Parents must be instructed to ensure that antibiotic prophylaxis for dental procedures is instituted for the child. Good dental hygiene for the child is imperative.

Pathophysiology

Predominant left-to-right shunting of blood through the heart occurs in patients with endocardial cushion defects (atrioventricular [AV] canal or septal defects). In patients with partial defects, this occurs through the ostium primum atrial septal defect. When a complete endocardial cushion defect is present, a large ventricular septal defect as well as valvular insufficiency may develop, resulting in volume overload of both the left and right ventricles associated with heart failure in early life. In patients with long-standing pulmonary overload, pulmonary vascular disease may develop and congestive heart failure (CHF) symptoms may improve. This improvement is a poor prognostic indicator because it heralds the development of right-to-left shunting and irreversible pulmonary hypertension (ie, Eisenmenger syndrome).^[2]

Genetics

The characteristic pattern of the endocardial cushion defect (atrioventricular [AV] canal or septal defect) has been attributed to trisomy 21 and Down syndrome in some cases. Some evidence exists that a critical region of chromosome band 21q22 may contribute particularly to the cardiac malformation in this syndrome.

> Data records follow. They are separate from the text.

-- ==== Sys2Proof/Machine/Step.lean ====
section
/-! DEFINITION. One step of the machine: the next action of the host's list (R16, R102). The engine fetches no
instruction (R33): a command comes from the host's write to CMD, so `withFetchWord` puts that write in front of the list
(log entry 3). -/

namespace Sys2Proof.Machine

/-- One step. -/
def step (s : State) : Host.Outcome State Fault Refusal := takeAction s

/-- The state in which the next step is the host's write of the word w to CMD. -/
def State.withFetchWord (s : State) (nbits w : Nat) : State :=
  placeCommand (BitVec.ofNat 32 (w % 2 ^ nbits)) s

end Sys2Proof.Machine
end

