-- ==== Sys2Proof/Certificates/Slice0/Obligations.lean ====
section
/-! DEFINITION. The statements about the model, from the numbered rules of spec/ file by file. A statement that names the
whole next state of a command says what the command does and, at once, that it completes and what it leaves unchanged. -/

open Sys2Proof Sys2Proof.Machine

/-! ### Encoding (30_encoding.md) -/

/-- R95: the twelve rows, with OP, PATH and word, are what encoder and decoder say, and no two words are equal. -/
def Obligations.TheTwelveCommandWords : Prop :=
  let rows : List (Instr × BitVec 4 × BitVec 2 × Word) :=
    [(.init, 1, 0, 0x00000001), (.xfrmS, 2, 0, 0x00000002), (.xfrmV, 2, 1, 0x00000012), (.xfrmB, 2, 2, 0x00000022),
      (.xfrmnS, 3, 0, 0x00000003), (.xfrmnV, 3, 1, 0x00000013), (.xfrmnB, 3, 2, 0x00000023),
      (.digestS, 4, 0, 0x00000004), (.digestV, 4, 1, 0x00000014), (.digestB, 4, 2, 0x00000024),
      (.getHash, 5, 0, 0x00000005), (.getHex, 6, 0, 0x00000006)]
  (∀ r ∈ rows, opField r.2.2.2 = r.2.1 ∧ pathField r.2.2.2 = r.2.2.1 ∧ zeroField r.2.2.2 = 0 ∧
    encode r.1 = r.2.2.2 ∧ decode r.2.2.2 = .ok r.1) ∧
  rows.Pairwise (fun r q => r.2.2.2 ≠ q.2.2.2) ∧ ∀ i : Instr, ∃ r ∈ rows, r.1 = i

/-- Decoding and encoding agree on every command and every 32-bit word: the decoder answers a command exactly for the
command's own word (30_encoding.md section 3). -/
def Obligations.DecodeAnswersExactlyTheEncodedWord : Prop :=
  ∀ (i : Instr) (w : Word), i.wf = true → (decode w = .ok i ↔ w = encode i)

/-- R97, R276: every other word is refused by the decoder, and written to CMD it raises E_ILLEGAL and does nothing else,
so it is neither a no-op nor another command. -/
def Obligations.OtherWordsRaiseIllegal : Prop :=
  ∀ w : Word, (∀ i, w ≠ encode i) →
    (∃ e, decode w = .error e) ∧
    ∀ s : State, s.status.err = false →
      performAction (.wr 0 (w.setWidth 64)) s =
        .next { s with status := { s.status with err := true, errcode := 1 } }

/-! ### Steps, commands and errors (00_scope.md, 30_encoding.md, 60_exceptions.md) -/

/-- A step runs the decoded command: when the host's next action writes the word of a command to CMD, and the ERR gate
lets it pass, the step is that command's execution after the action has been taken from the list. -/
def Obligations.StepRunsTheDecodedCommand : Prop :=
  ∀ (s : State) (w : Word) (rest : List HostAction) (i : Instr),
    s.pending = .wr 0 (w.setWidth 64) :: rest → decode w = .ok i →
    (s.status.err = false ∨ w = 0x00000001) →
    step s = exec i { s with pending := rest, index := s.index + 1 }

/-- With no action left the step holds the state (the model's reading of an idle engine, log entry 5). -/
def Obligations.IdleStepHoldsTheState : Prop :=
  ∀ s : State, s.pending = [] → step s = .next s

/-- R277: exactly one outcome of a write to CMD, the first that applies: the ERR gate, E_ILLEGAL, E_STATE, E_RESOURCE, and
else the command executes and raises nothing. -/
def Obligations.CommandWriteOutcomesInPriorityOrder : Prop :=
  ∀ (w : Word) (s : State),
    (s.status.err = true → w ≠ 0x00000001 → writeCmd w s = .next s) ∧
    ((s.status.err = false ∨ w = 0x00000001) →
      ((∀ i, w ≠ encode i) →
        writeCmd w s = .next { s with status := { s.status with err := true, errcode := 1 } }) ∧
      ∀ i, w = encode i →
        (isDigest i = true → s.status.fresh = false →
          writeCmd w s = .next { s with status := { s.status with err := true, errcode := 2 } }) ∧
        ((isDigest i = true → s.status.fresh = true) → ¬ inRange s i →
          writeCmd w s = .next { s with status := { s.status with err := true, errcode := 3 } }) ∧
        ((isDigest i = true → s.status.fresh = true) → inRange s i →
          writeCmd w s = exec i s ∧ ∃ t, exec i s = .next t ∧ t.status.err = false))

Other chromosomal abnormalities also can result in AV septal defects, in particular, deletion of 8p, partial 10q monosomy, partial 13q monosomy, ring 22 14 q+, and 1p+3p-.

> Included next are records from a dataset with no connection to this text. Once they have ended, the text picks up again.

/-- Settles O40: the j-th bank is what dealing out the first j blocks leaves, and a stream of the example is the chain over
its own blocks of the pattern. -/
theorem xfrmnBDealsBlocksToStreams : Obligations.XfrmnBDealsBlocksToStreams := by
  refine ⟨fun s => ⟨fun h => ?_, execXfrmnB_range⟩, fun s hhs hsrc hn hsize hm => ?_⟩
  · exact ⟨fun j => dealBlocks s.mem s.src.toNat (List.range j) s.hs, rfl,
      fun j => dealBlocks_range_succ s.mem s.src.toNat j s.hs, exec_xfrmnB_ok h⟩
  · have src : s.src.toNat = 0 := by rw [hsrc]; rfl
    have nblk : s.nblk.toNat = 9 := by rw [hn]; rfl
    have stream (n : Fin 8) : (dealBlocks s.mem s.src.toNat (List.range s.nblk.toNat) s.hs).get n =
        (streamBlocks n (List.range 9)).foldl (fun h j => compress h (patternBlock j)) iv := by
      rw [get_dealBlocks, hhs, ivBank_get, src, nblk, compressBlocks_of_pattern hm fun j hj => ?_]
      have := List.mem_range.1 (List.mem_of_mem_filter hj)
      omega
    refine ⟨_, exec_xfrmnB_ok (by omega), (stream 0).trans ?_, (stream 1).trans ?_⟩ <;> decide +kernel

/-- Settles O41: both sides are the chain over the stream's own blocks, on the left because block j changes stream
j mod 8 only, on the right because LDH loads H and each XFRM.S compresses one block into it. -/
theorem batchedPathMatchesScalarPerStream : Obligations.BatchedPathMatchesScalarPerStream := by
  intro s t n hmax hs hrange ht
  rw [exec_xfrmnB_ok hrange] at ht
  cases ht
  have inside : ∀ j ∈ streamBlocks n (List.range s.nblk.toNat), s.src.toNat + 64 * j + 64 ≤ s.memSize := fun j hj => by
    have := List.mem_range.1 (List.mem_of_mem_filter hj)
    omega
  obtain ⟨u, hu, hh⟩ := runActions_flatMap_asmXfrm (i := .xfrmS) (by decide) s.src (s := writeH (s.hs.get n) s)
    (by simpa using hs) (by simpa using hmax) (by simpa using inside)
  refine ⟨u, (runActions_append_next (runActions_asmLdh (s.hs.get n) s)).trans hu, ?_⟩
  rw [hh, get_dealBlocks, writeH_mem, writeH_h]

end Sys2Proof.Machine
end

section
/-! SUPPORT. The padded message and its frames (R231, R232): the message's own full blocks, then the one or two frames
that hold its tail, the byte 0x80 and the length (R239), which are also what the padding procedure chains (R238). -/

namespace Sys2Proof.Machine

/-! ### A byte string cut into 64-byte pieces -/

/-- The first n 64-byte pieces of a byte string. -/
def pieces (n : Nat) (bytes : List Byte) : List (List Byte) :=
  (List.range n).map fun t => (bytes.drop (64 * t)).take 64

theorem frames_eq_pieces_pad (msg : List Byte) : frames msg = pieces ((msg.length + 8) / 64 + 1) (pad msg) := (rfl)

@[simp] theorem pieces_length (n : Nat) (bytes : List Byte) : (pieces n bytes).length = n := by simp [pieces]

theorem pieces_getElem? {n t : Nat} (ht : t < n) (bytes : List Byte) :
    (pieces n bytes)[t]? = some ((bytes.drop (64 * t)).take 64) := by
  simp [pieces, ht]

theorem length_of_mem_pieces {n : Nat} {bytes f : List Byte} (h : 64 * n ≤ bytes.length) (hf : f ∈ pieces n bytes) :
    f.length = 64 := by
  obtain ⟨t, ht, rfl⟩ := List.mem_map.1 hf
  have := List.mem_range.1 ht
  rw [List.length_take, List.length_drop]
  omega

theorem flatten_pieces (n : Nat) (bytes : List Byte) : (pieces n bytes).flatten = bytes.take (64 * n) := by
  induction n with
  | zero => rfl
  | succ n ih =>
    rw [pieces] at ih ⊢
    rw [List.range_succ, List.map_append, List.flatten_append, ih, Nat.mul_succ, List.take_add]
    simp

theorem pieces_succ_append {f : List Byte} (hf : f.length = 64) (n : Nat) (bytes : List Byte) :
    pieces (n + 1) (f ++ bytes) = f :: pieces n bytes := by
  have rest (t : Nat) : (f ++ bytes).drop (64 * (t + 1)) = bytes.drop (64 * t) := by
    rw [Nat.mul_succ, Nat.add_comm, ← hf, ← List.drop_drop, List.drop_left]
  simp [pieces, List.range_succ_eq_map, rest, List.take_left' hf]

/-- A list of 64-byte strings is what its concatenation is cut into. -/
theorem pieces_flatten {fs : List (List Byte)} (h : ∀ f ∈ fs, f.length = 64) : pieces fs.length fs.flatten = fs := by
  induction fs with
  | nil => rfl
  | cons f fs ih =>
    obtain ⟨hf, hfs⟩ := List.forall_mem_cons.1 h
    rw [List.length_cons, List.flatten_cons, pieces_succ_append hf, ih hfs]

/-! ### The padded message -/

/-- The length suffix is taken modulo 2^64 by its width already (R231). -/
@[simp] theorem le64_mod (n : Nat) : le64 (n % 2 ^ 64) = le64 n :=
  congrArg (leBytes 8) (BitVec.eq_of_toNat_eq (by simp))

@[simp] theorem le64_length (n : Nat) : (le64 n).length = 8 := leBytes_length 8 _

theorem padZeros_cast (len : Nat) : (padZeros len : Int) = (55 - (len : Int)) % 64 :=
  Int.toNat_of_nonneg (by omega)

/-- The zeros fill the frame of the tail up to its byte 55, or that frame and the next one up to its byte 55. -/
theorem padZeros_eq (len : Nat) :
    padZeros len = if len % 64 ≤ 55 then 55 - len % 64 else (63 - len % 64) + 56 := by
  unfold padZeros
  split <;> omega

theorem length_pad (msg : List Byte) : (pad msg).length = msg.length + 1 + padZeros msg.length + 8 := by
  simp [pad]
  omega

theorem length_pad_eq_mul (msg : List Byte) : (pad msg).length = 64 * ((msg.length + 8) / 64 + 1) := by
  rw [length_pad, padZeros_eq]
  split <;> omega

/-! ### The frames -/

/-- The frames behind the full blocks: the tail, 0x80, zeros and the suffix, in one frame where they fit and in two
where they do not (R239). -/
def lastFrames (tail suffix : List Byte) : List (List Byte) :=
  if tail.length ≤ 55 then [tail ++ [0x80] ++ List.replicate (55 - tail.length) 0x00 ++ suffix]
  else [tail ++ [0x80] ++ List.replicate (63 - tail.length) 0x00, List.replicate 56 0x00 ++ suffix]

section LastFrames
variable {tail suffix : List Byte}

theorem lastFrames_of_le (h : tail.length ≤ 55) :
    lastFrames tail suffix = [tail ++ [0x80] ++ List.replicate (55 - tail.length) 0x00 ++ suffix] := if_pos h

theorem lastFrames_of_lt (h : 55 < tail.length) :
    lastFrames tail suffix =
      [tail ++ [0x80] ++ List.replicate (63 - tail.length) 0x00, List.replicate 56 0x00 ++ suffix] :=
  if_neg (by omega)

theorem length_of_mem_lastFrames (ht : tail.length < 64) (hs : suffix.length = 8) {f : List Byte}
    (hf : f ∈ lastFrames tail suffix) : f.length = 64 := by
  by_cases h : tail.length ≤ 55
  · rw [lastFrames_of_le h, List.mem_singleton] at hf
    simp [hf, hs]
    omega
  · rw [lastFrames_of_lt (by omega), List.mem_pair] at hf
    obtain rfl | rfl := hf <;> simp [hs]
    omega

theorem flatten_lastFrames : (lastFrames tail suffix).flatten =
    tail ++ [0x80] ++
      List.replicate (if tail.length ≤ 55 then 55 - tail.length else (63 - tail.length) + 56) 0x00 ++ suffix := by
  by_cases h : tail.length ≤ 55
  · simp [lastFrames_of_le h, h]
  · rw [lastFrames_of_lt (by omega), if_neg h, List.replicate_add]
    simp

/-- The last frame ends with the suffix, at its bytes 56 to 63 (R239). -/
theorem getLast?_lastFrames : ∃ f, (lastFrames tail suffix).getLast? = some f ∧ f.drop 56 = suffix := by
  by_cases h : tail.length ≤ 55
  · exact ⟨_, by rw [lastFrames_of_le h, List.getLast?_singleton], List.drop_left' (by simp; omega)⟩
  · exact ⟨_, by rw [lastFrames_of_lt (by omega)]; rfl, List.drop_left' (by simp)⟩

end LastFrames

theorem length_tail (msg : List Byte) : (msg.drop (64 * (msg.length / 64))).length = msg.length % 64 := by
  rw [List.length_drop]
  omega

/-- The frames are the only 64-byte strings that make up the padded message (R232). -/
theorem frames_eq_of_flatten_eq_pad {msg : List Byte} {fs : List (List Byte)} (h : ∀ f ∈ fs, f.length = 64)
    (hp : fs.flatten = pad msg) : frames msg = fs := by
  have count : fs.length * 64 = 64 * ((msg.length + 8) / 64 + 1) := by
    rw [← length_pad_eq_mul, ← hp, List.length_flatten, List.map_congr_left h, List.map_const', List.sum_replicate,
      smul_eq_mul]
  rw [frames_eq_pieces_pad, ← hp, ← Nat.eq_of_mul_eq_mul_left (by decide) ((Nat.mul_comm ..).trans count),
    pieces_flatten h]

/-- The frames of a message are its full blocks and the frames assembled from its tail. -/
theorem frames_eq (msg : List Byte) :
    frames msg = pieces (msg.length / 64) msg ++
      lastFrames (msg.drop (64 * (msg.length / 64))) (le64 (8 * msg.length)) := by
  have ht := length_tail msg
  refine frames_eq_of_flatten_eq_pad (fun f hf => (List.mem_append.1 hf).elim (length_of_mem_pieces (by omega))
    (length_of_mem_lastFrames (by omega) (le64_length _))) ?_
  rw [List.flatten_append, flatten_pieces, flatten_lastFrames, ht, ← padZeros_eq, pad, le64_mod]
  simp only [← List.append_assoc, List.take_append_drop]

@[simp] theorem frames_length (msg : List Byte) : (frames msg).length = (msg.length + 8) / 64 + 1 := by
  simp [frames]

theorem flatten_frames (msg : List Byte) : (frames msg).flatten = pad msg := by
  rw [frames_eq_pieces_pad, flatten_pieces, ← length_pad_eq_mul, List.take_length]

theorem length_of_mem_frames {msg f : List Byte} (hf : f ∈ frames msg) : f.length = 64 :=
  length_of_mem_pieces (length_pad_eq_mul msg).ge hf

/-- The last eight bytes of the last frame are the length suffix (R239, R240). -/
theorem getLast?_frames (msg : List Byte) :
    ∃ f, (frames msg).getLast? = some f ∧ f.drop 56 = le64 (8 * msg.length) := by
  obtain ⟨f, hf, hd⟩ := getLast?_lastFrames (tail := msg.drop (64 * (msg.length / 64)))
    (suffix := le64 (8 * msg.length))
  exact ⟨f, by rw [frames_eq, List.getLast?_append, hf, Option.some_or], hd⟩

In most cases of significant chromosomal aberration, AV septal defects are associated with other noncardiac congenital defects. However, isolated AV septal defects can be transmitted in families as an autosomal dominant trait.

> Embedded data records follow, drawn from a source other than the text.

-- ==== Sys2Proof/Machine/Operands.lean ====
section
/-! DEFINITION. How a byte's payload enters the accumulator (40 R80, R82), and the signed reading of it (30 R69). -/

namespace Sys2Proof.Machine

/-- A leading byte's payload: `(acc << 7) + zext_64(p)` (R80 steps 2a, 2b). -/
def pushLead (acc : Acc) (p : Payload) : Acc :=
  (acc <<< Config.leadShift) + p.setWidth 64

/-- The ninth byte: `(acc << 8) + zext_64(d)`, unmasked (R80 step 3). -/
def pushLast (acc : Acc) (d : Byte) : Acc :=
  (acc <<< Config.lastShift) + d.setWidth 64

/-- The payloads of leading bytes, the first one first, pushed into an accumulator of 0 (R80). -/
def assembleLead (ps : List Payload) : Acc :=
  ps.foldl pushLead 0

/-- `s64`: the two's-complement reading, the sign at bit 63 for every length (30 R69). -/
def s64 (acc : Acc) : Int := acc.toInt

end Sys2Proof.Machine
end

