-- ==== Sys2Proof/Machine/Run.lean ====
section
/-! DEFINITION. What one step does: a byte step on the buffer (41 R100, R102), the whole operation DECODE (40 R80), one
clock edge of profile S (43 R150), and a move of the host. -/

namespace Sys2Proof.Machine

/-- What follows a fetch: execute the instruction found, or take `TruncatedInput` when there is no byte (41 R102). -/
def afterFetch (f : Fetched) (s : State) : Host.Outcome State Fault Refusal :=
  match f with
  | .instr i => exec i s
  | .noByte => .next s.raiseTruncated
  | .notSupplied => .refused .byteNotSupplied
  | .outOfRange => .fault .indexOutOfRange

/-- A byte step: `FETCH` and at once what its outcome selects (41 R100). -/
def byteStep (s : State) : Host.Outcome State Fault Refusal :=
  afterFetch (fetchByte s.toBuffer s.idx) s

/-- The operation DECODE on the buffer just handed over (40 R80). -/
def decodeStep (s : State) : Host.Outcome State Fault Refusal :=
  afterFetch (fetchVarint s.toBuffer) s

/-- The transition of one clock edge of profile S (43 R150). -/
def edge (p : Pins) (s : State) : Host.Outcome State Fault Refusal :=
  match event p s.ph with
  | .reset => .next s.resetRegs
  | .start => .next (s.startDecode .stream)
  | .byte b => afterFetch (classify s.idx.toNat b) s
  | .endOfBuffer => afterFetch (endAt s.idx.toNat) s
  | .nothing => .next s

/-- A move of the host. A decode is started only when none is running: a start in `BUSY` is ignored (43 R143, R149). -/
def hostMove (m : HostMove) (s : State) : Host.Outcome State Fault Refusal :=
  match m with
  | .decode r => if s.ph = .busy then .next s else decodeStep (s.handOver r)
  | .start r => if s.ph = .busy then .next s else .next ((s.handOver r).startDecode .buffer)
  | .edge p => edge p s

/-- The block runs a decode on its buffer: the host acts before it and after it only (41 R100). -/
def State.runsAlone (s : State) : Bool := decide (s.ph = .busy ∧ s.src = .buffer)

/-- What one step does: the running decode's next byte step; else the host's next move; else nothing, since the block has
no step of its own outside a decode (41 R107) and waits without limit for its stream (43 R150). -/
def advance (s : State) : Host.Outcome State Fault Refusal :=
  if s.runsAlone then byteStep s
  else
    match s.host with
    | [] => .next s
    | m :: rest => hostMove m (s.setHost rest)

/-- The host hands over the bytes of the word as the whole buffer: one byte with `START` done, so that the next step is
the byte step at index 0; more than one with the move `decode` first in the queue (log entry 12). -/
def placeInstruction (s : State) (nbits w : Nat) : State :=
  let r : Request := { bytes := bytesOfWord (nbits / 8) w, len := nbits / 8 }
  if nbits = 8 then (s.handOver r).startDecode .buffer
  else { s with ph := if s.ph = .busy then .idle else s.ph, host := .decode r :: s.host }

end Sys2Proof.Machine
end

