-- ==== Sys2Proof/Laws/Operation.lean ====
section
/-! SUPPORT. The loop of DECODE one byte at a time (40 R80), and the sum of payloads one byte longer. -/

namespace Sys2Proof.Machine

@[simp] theorem decodeLoop_nil (i : Nat) (acc : Acc) : decodeLoop i acc [] = .error .truncatedInput := rfl

/-- A leading byte with its continuation bit set. -/
theorem decodeLoop_cont {i : Nat} {b : Byte} (hi : i < 8) (hb : contBit b = true) (acc : Acc) (bs : List Byte) :
    decodeLoop i acc (b :: bs) = decodeLoop (i + 1) (pushLead acc (payload b)) bs := by
  simp [decodeLoop, hi, hb]

/-- A leading byte with its continuation bit clear. -/
theorem decodeLoop_term {i : Nat} {b : Byte} (hi : i < 8) (hb : contBit b = false) (acc : Acc) (bs : List Byte) :
    decodeLoop i acc (b :: bs) = .ok (s64 (pushLead acc (payload b))) (i + 1) := by
  simp [decodeLoop, hi, hb]

/-- The ninth byte. -/
theorem decodeLoop_last (b : Byte) (acc : Acc) (bs : List Byte) :
    decodeLoop 8 acc (b :: bs) = .ok (s64 (pushLast acc b)) 9 := by
  simp [decodeLoop]

@[simp] theorem payloadSum_zero (buf : Buffer) : payloadSum buf 0 = 0 := rfl

/-- One more byte shifts the sum by seven bits and adds its payload (30 R68). -/
theorem payloadSum_succ (buf : Buffer) (n : Nat) :
    payloadSum buf (n + 1) = payloadSum buf n * 2 ^ 7 + (payload (byteAt buf n)).toNat := by
  rw [payloadSum, Finset.sum_range_succ, payloadSum, Finset.sum_mul]
  congr 1
  · refine Finset.sum_congr rfl fun j hj => ?_
    have hj : j < n := Finset.mem_range.1 hj
    rw [Nat.mul_assoc, ← Nat.pow_add, show 7 * (n + 1 - 1 - j) = 7 * (n - 1 - j) + 7 by omega]
  · simp

end Sys2Proof.Machine
end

Linkage analyses have suggested a locus for autosomal dominant AV septal defects on chromosome 1p but no specific gene defect has yet been identified.

Growth factor aberrations

In the developing fetus, cardiac tissue formation is dependent upon appropriate growth factor stimulation including transforming growth factor beta and platelet-derived growth factor. Alterations in the concentration or efficacy of these factors during embryogenesis can contribute to the cardiac malformations.

United States data

The frequency rate of endocardial cushion defect (atrioventricular [AV] canal or septal defects) is about 3% of children with congenital heart disease. Sixty to seventy percent of these defects are of the complete form. More than half of those affected with the complete form have Down syndrome.

International data

The frequency rate is about 3% of children who have congenital heart disease. Data from a Canadian study indicated that by 2010, adults accounted for two thirds of patients with congenital heart disease in the general population.^[3]

Race-, sex-, and age-related demographics

No racial predilection is apparent. Girls are affected slightly more frequently than boys.

Endocardial cushion defect is a congenital defect present at birth. The severity of the symptom complex and presentation is dependent directly upon the severity of the defect and the presence of mitral insufficiency.

Prognosis

The long-term results of surgical correction for endocardial cushion defect (atrioventricular [AV] canal or septal defect) depend upon the degree of preoperative pulmonary vascular disease and upon the amount of residual AV valve regurgitation. If the pulmonary vasculature is protected and the amount of valvular regurgitation is reduced substantially, prognosis is good. When severe pulmonary vascular disease is present preoperatively, morbidity and mortality rates are high. Complete heart block and arrhythmias may occur after correction, and their incidence increases with age. As the patient grows older, mitral valve replacement may be needed.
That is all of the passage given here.